RICK NEWMAN: Everybody's doing that. So-- but that is part of the demand shock that is going on here. Again, when you have these very efficient, just-in-time delivery systems, you have not built hoarding into the business model.

ANDY SERWER: Yep.

RICK NEWMAN: And I don't think they're going to build hoarding into the business model, frankly, because there's going to come a time when they don't-- they don't want to get stuck with too much supply.

ANDY SERWER: Yeah.

JEN ROGERS: That's why I have too much bacon.

RICK NEWMAN: Stop hoarding, people. How about that?

JEN ROGERS: I wish I could give you my bacon, Rick. That would really--

ANDY SERWER: I'll take it.

JEN ROGERS: I would trade you.

RICK NEWMAN: Well, I mean, we are having a barter-- we are bartering in parts the economy.

JEN ROGERS: We are a bartering economy. Last question, your question for the day-- Rick, why are some people working and they're also getting a check from the government?

RICK NEWMAN: This pisses off some people who say, why is Congress sending out checks to people who actually have a job? And Congress is actually doing that. Those up to $1,200 stimulus checks are going to people who qualify. There's an income cutoff for those checks, so wealthy people don't get them.

But they go out to everybody, and it doesn't matter if you have a job or not. You're just going to get the check. And the reason they're doing this is because it's generally proven that this is just the fastest way to get money into people's hands that they will actually spend, and that's what we need right now is some additional spending. That's the kind of stimulus this is.

It's kind of messy. It's kind of ugly. There is going to be cheating for sure. There are some people who don't deserve the money who are going to get it. But the economists who have studied this for a long time-- and we've done this kind of stimulus many times. There's a lot of research on this. It just happens that this is an effective way, a fairly proven way, to get people to spend some money and create some demand at a time when demand has gone way down.

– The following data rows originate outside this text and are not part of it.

-- ==== Sys2Proof/Machine/Core.lean ====
section
/-! DEFINITION. The machine as the host reads it. -/

def Sys2Proof.core : Host.Core := {
  State := Sys2Proof.Machine.State, Fault := Sys2Proof.Machine.Fault,
  Refusal := Sys2Proof.Machine.Refusal, step := Sys2Proof.Machine.step, reset := Sys2Proof.Machine.State.reset }
end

JEN ROGERS: And I think there is also some cases, just the way that the stimulus was set up, that some people on unemployment are making a little bit more than they made in their regular job--

RICK NEWMAN: It's true.

JEN ROGERS: --which is leading to some of the-- probably some of what that person was getting at [INAUDIBLE].

RICK NEWMAN: Well, if you want to do this fast-- if you want to do this fast and you want to do it big, which is what Congress needed to do, there are going to be some problems and some bumps along the way.

JEN ROGERS: So Rick Newman, that was three answers, so three of your questions he's answered-- 26 more. You're going to go read those, and hopefully that'll answer all the questions you have.

RICK NEWMAN: And if you others, let us know what they are.

JEN ROGERS: Sorry, what'd you say, Rick?

RICK NEWMAN: If people have other questions, let us know what they are. We'll keep answering them.

JEN ROGERS: Yes, please send in your questions. Rick will answer them all-- and Andy and Akiko and Myles. And I will try and help.